WoW, c’est une boîte à jouets qui me proposera toujours celui dont j’ai envie. Ambiance à ne plus voir la lumière du jour ? Je peux partir sur un personnage en particulier que je vais tâcher d’équiper des meilleures pièces d’équipements. Besoin de calme et de relaxation ? Je peux faire le tour des continents à la recherche des montures qui me manquent ; faire de la pêche ou encore réaliser des suites de quête que je n’ai pas encore terminées. Il existe une pléthore d’activités sur laquelle je sais que je peux me reposer, ce peu importe mon état d’esprit. Une philosophie que semble, en plus de cela, partager Blizzard. À chaque extension, un nouveau loisir s’est ajouté au lot. Les combats de mascotte à la Pokémon, la gestion d’un champ d’agriculture, une espèce de housing et plus récemment du vol à dos dragon que l’on peut comparer à un jeu de course… J'ai déjà hâte de voir ce que Blizzard réserve aux joueurs avec le Bataillon (espèce de hub porté sur les personnages secondaires) et le Gouffre !
WoW : le roi du jeu-service
Depuis 2017, le monde du jeu vidéo a vu l’émergence de nombreux jeux service (ou GAAS) : des titres qui essaient de retenir leurs joueurs au maximum au moyen de mises à jour apportant contenus divers et variés. Pour Fortnite, ce sont par exemple les collaborations (LEGO, The Witcher, Dragon Ball…) qui constituent des excuses pour les joueurs de revenir. Chez Apex Legends ou League of Legends, ce sont souvent les nouveaux héros jouables. Un choix qui a sa logique : les éditeurs dépendant de plus en plus de peu de titres, un jeu sur le long-terme avec du contenu inédit sera forcément plus intéressant à produire. Que ce soit d’un point de vue financier en termes de dépenses engagées ou de développer à fond une licence qui marche (Diablo 4 en est la démonstration).

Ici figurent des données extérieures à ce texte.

-- ==== Sys2Proof/Laws/SteadyCipher.lean ====
section
/-!
SUPPORT. What every command keeps (Safety.lean), of the operations and commands of Machine/Cipher.lean.
-/
set_option Elab.async false
set_option linter.all false
namespace Sys2Proof.Machine
set_option maxRecDepth 2000

theorem State.clearStaging_steady {s₀ s : State} (hs : Steady s₀ s) :
    Steady s₀ (State.clearStaging s) := by
  unfold State.clearStaging
  try dsimp only
  repeat' with_reducible (first | assumption | apply steadyRes_next | apply steadyOpt_none | apply steadyOpt_some | apply State.forEach_steady | apply State.when_steady | apply foldl_steady | apply foldl_fst_steady | apply foldl_snd_steady | intro _ | split | apply steadyOpt_get (by assumption) | apply Steady.set | apply Steady.draw | apply Steady.tell | apply Steady.purge | dsimp only)

theorem State.bumpGen_steady {s₀ s : State} (hs : Steady s₀ s) (slot : Nat) :
    Steady s₀ (State.bumpGen s slot) := by
  unfold State.bumpGen
  try dsimp only
  repeat' with_reducible (first | assumption | apply steadyRes_next | apply steadyOpt_none | apply steadyOpt_some | apply State.forEach_steady | apply State.when_steady | apply foldl_steady | apply foldl_fst_steady | apply foldl_snd_steady | intro _ | split | apply State.putPair_steady | apply steadyOpt_get (by assumption) | apply Steady.set | apply Steady.draw | apply Steady.tell | apply Steady.purge | dsimp only)

theorem State.keyRejected_steady {s₀ s : State} (hs : Steady s₀ s) :
    Steady s₀ (State.keyRejected s) := by
  unfold State.keyRejected
  try dsimp only
  repeat' with_reducible (first | assumption | apply steadyRes_next | apply steadyOpt_none | apply steadyOpt_some | apply State.forEach_steady | apply State.when_steady | apply foldl_steady | apply foldl_fst_steady | apply foldl_snd_steady | intro _ | split | apply State.clearStaging_steady | apply State.put_steady | apply steadyOpt_get (by assumption) | apply Steady.set | apply Steady.draw | apply Steady.tell | apply Steady.purge | dsimp only)

theorem execKeyLoad_steady {s₀ s : State} (hs : Steady s₀ s) (slot : Fin 64) :
    SteadyRes s₀ (execKeyLoad slot s) := by
  unfold execKeyLoad
  try dsimp only
  repeat' with_reducible (first | assumption | apply steadyRes_next | apply steadyOpt_none | apply steadyOpt_some | apply State.forEach_steady | apply State.when_steady | apply foldl_steady | apply foldl_fst_steady | apply foldl_snd_steady | intro _ | split | apply State.keyRejected_steady | apply State.setKeySlot_steady | apply State.bumpGen_steady | apply State.put_steady | apply State.clearStaging_steady | apply steadyOpt_get (by assumption) | apply Steady.set | apply Steady.draw | apply Steady.tell | apply Steady.purge | dsimp only)

theorem execKeyLoadDone_steady {s₀ s : State} (hs : Steady s₀ s) :
    SteadyRes s₀ (execKeyLoadDone s) := by
  unfold execKeyLoadDone
  try dsimp only
  repeat' with_reducible (first | assumption | apply steadyRes_next | apply steadyOpt_none | apply steadyOpt_some | apply State.forEach_steady | apply State.when_steady | apply foldl_steady | apply foldl_fst_steady | apply foldl_snd_steady | intro _ | split | apply State.put_steady | apply State.post_steady | apply State.refillEngines_steady | apply steadyOpt_get (by assumption) | apply Steady.set | apply Steady.draw | apply Steady.tell | apply Steady.purge | dsimp only)

theorem execKeyErase_steady {s₀ s : State} (hs : Steady s₀ s) (slot : Fin 64) :
    SteadyRes s₀ (execKeyErase slot s) := by
  unfold execKeyErase
  try dsimp only
  repeat' with_reducible (first | assumption | apply steadyRes_next | apply steadyOpt_none | apply steadyOpt_some | apply State.forEach_steady | apply State.when_steady | apply foldl_steady | apply foldl_fst_steady | apply foldl_snd_steady | intro _ | split | apply State.keyRejected_steady | apply State.bumpGen_steady | apply State.put_steady | apply State.setKeySlot_steady | apply State.clearStaging_steady | apply steadyOpt_get (by assumption) | apply Steady.set | apply Steady.draw | apply Steady.tell | apply Steady.purge | dsimp only)

theorem execKeyZeroizeDone_steady {s₀ s : State} (hs : Steady s₀ s) (slot : Fin 64) :
    SteadyRes s₀ (execKeyZeroizeDone slot s) := by
  unfold execKeyZeroizeDone
  try dsimp only
  repeat' with_reducible (first | assumption | apply steadyRes_next | apply steadyOpt_none | apply steadyOpt_some | apply State.forEach_steady | apply State.when_steady | apply foldl_steady | apply foldl_fst_steady | apply foldl_snd_steady | intro _ | split | apply State.setKeySlot_steady | apply State.post_steady | apply steadyOpt_get (by assumption) | apply Steady.set | apply Steady.draw | apply Steady.tell | apply Steady.purge | dsimp only)

theorem State.jobOutput_steady {s₀ s : State} (hs : Steady s₀ s) (x : Engine) :
    Steady s₀ (State.jobOutput s x) := by
  unfold State.jobOutput
  try dsimp only
  repeat' with_reducible (first | assumption | apply steadyRes_next | apply steadyOpt_none | apply steadyOpt_some | apply State.forEach_steady | apply State.when_steady | apply foldl_steady | apply foldl_fst_steady | apply foldl_snd_steady | intro _ | split | apply State.modCmd_steady | apply State.put_steady | apply steadyOpt_get (by assumption) | apply Steady.set | apply Steady.draw | apply Steady.tell | apply Steady.purge | dsimp only)

theorem execEngineBlockDone_steady {s₀ s : State} (hs : Steady s₀ s) (e : Fin 16) :
    SteadyRes s₀ (execEngineBlockDone e s) := by
  unfold execEngineBlockDone
  try dsimp only
  repeat' with_reducible (first | assumption | apply steadyRes_next | apply steadyOpt_none | apply steadyOpt_some | apply State.forEach_steady | apply State.when_steady | apply foldl_steady | apply foldl_fst_steady | apply foldl_snd_steady | intro _ | split | apply State.refillEngines_steady | apply State.setEngine_steady | apply State.setWorkItem_steady | apply State.jobOutput_steady | apply State.workDone_steady | apply steadyOpt_get (by assumption) | apply Steady.set | apply Steady.draw | apply Steady.tell | apply Steady.purge | dsimp only)

theorem State.extend_steady {s₀ s : State} (hs : Steady s₀ s) (m : Nat) (digest : List Nat) :
    Steady s₀ (State.extend s m digest) := by
  unfold State.extend
  try dsimp only
  repeat' with_reducible (first | assumption | apply steadyRes_next | apply steadyOpt_none | apply steadyOpt_some | apply State.forEach_steady | apply State.when_steady | apply foldl_steady | apply foldl_fst_steady | apply foldl_snd_steady | intro _ | split | apply State.put_steady | apply steadyOpt_get (by assumption) | apply Steady.set | apply Steady.draw | apply Steady.tell | apply Steady.purge | dsimp only)

theorem execJtagStateChange_steady {s₀ s : State} (hs : Steady s₀ s) (enabled : Bool) (record : List Byte) :
    SteadyRes s₀ (execJtagStateChange enabled record s) := by
  unfold execJtagStateChange
  try dsimp only
  repeat' with_reducible (first | assumption | apply steadyRes_next | apply steadyOpt_none | apply steadyOpt_some | apply State.forEach_steady | apply State.when_steady | apply foldl_steady | apply foldl_fst_steady | apply foldl_snd_steady | intro _ | split | apply State.extend_steady | apply steadyOpt_get (by assumption) | apply Steady.set | apply Steady.draw | apply Steady.tell | apply Steady.purge | dsimp only)

theorem State.answerMarked_steady {s₀ s : State} (hs : Steady s₀ s) (h : Nat) (data : List Nat) (poison : Bool) :
    Steady s₀ (State.answerMarked s h data poison) := by
  unfold State.answerMarked
  try dsimp only
  repeat' with_reducible (first | assumption | apply steadyRes_next | apply steadyOpt_none | apply steadyOpt_some | apply State.forEach_steady | apply State.when_steady | apply foldl_steady | apply foldl_fst_steady | apply foldl_snd_steady | intro _ | split | apply State.emitAll_steady | apply State.finish_steady | apply State.put_steady | apply State.setCmd_steady | apply steadyOpt_get (by assumption) | apply Steady.set | apply Steady.draw | apply Steady.tell | apply Steady.purge | dsimp only)

theorem State.answer_steady {s₀ s : State} (hs : Steady s₀ s) (h : Nat) (data : List Nat) :
    Steady s₀ (State.answer s h data) := by
  unfold State.answer
  try dsimp only
  repeat' with_reducible (first | assumption | apply steadyRes_next | apply steadyOpt_none | apply steadyOpt_some | apply State.forEach_steady | apply State.when_steady | apply foldl_steady | apply foldl_fst_steady | apply foldl_snd_steady | intro _ | split | apply State.answerMarked_steady | apply steadyOpt_get (by assumption) | apply Steady.set | apply Steady.draw | apply Steady.tell | apply Steady.purge | dsimp only)

theorem execAttest_steady {s₀ s : State} (hs : Steady s₀ s) (h : Nat) :
    SteadyRes s₀ (execAttest h s) := by
  unfold execAttest
  try dsimp only
  repeat' with_reducible (first | assumption | apply steadyRes_next | apply steadyOpt_none | apply steadyOpt_some | apply State.forEach_steady | apply State.when_steady | apply foldl_steady | apply foldl_fst_steady | apply foldl_snd_steady | intro _ | split | apply State.answer_steady | apply steadyOpt_get (by assumption) | apply Steady.set | apply Steady.draw | apply Steady.tell | apply Steady.purge | dsimp only)

end Sys2Proof.Machine
end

Un procédé qui pullule alors sur le marché avec pour conséquences des joueurs qui ne savent plus où donner de la tête. De fait, les GAAS s’apprécient vraiment sur le long-terme et il est difficile de savoir quels sont alors les bons jeux sur lesquels investir notre temps. J’en viens à m’interroger, comme le formulait déjà mon collègue Carnbee il y a cinq ans, de la façon suivante : des jeux service au service de qui ? Une multitude de jeux service qui existe probablement à cause (ou grâce, c’est selon) des MMO dont WoW est le représentant depuis presque 20 ans maintenant. Le roi du genre reste probablement l’exemple à suivre. Il propose un contenu qui s’adapte à tout type d’expériences, dans un monde à l’histoire riche et faisant cohabiter tout genre de joueurs.
De par son expérience, chacun soulignera des qualités différentes pour World of Warcraft. Et c’est bien là sa qualité majeure : celle de s’adapter, en toute circonstance, aux envies changeantes de ses joueurs. Une vertue indispensable pour n’importe quel GAAS. En d’autres termes, World of Warcraft est une espèce de Metamorph du jeu vidéo, un jeu tout en un. À mon service, il continue de me proposer ce dont j’ai envie et me transporte, année après année. Et je suis sûr que ce n’est pas prêt de s’arrêter.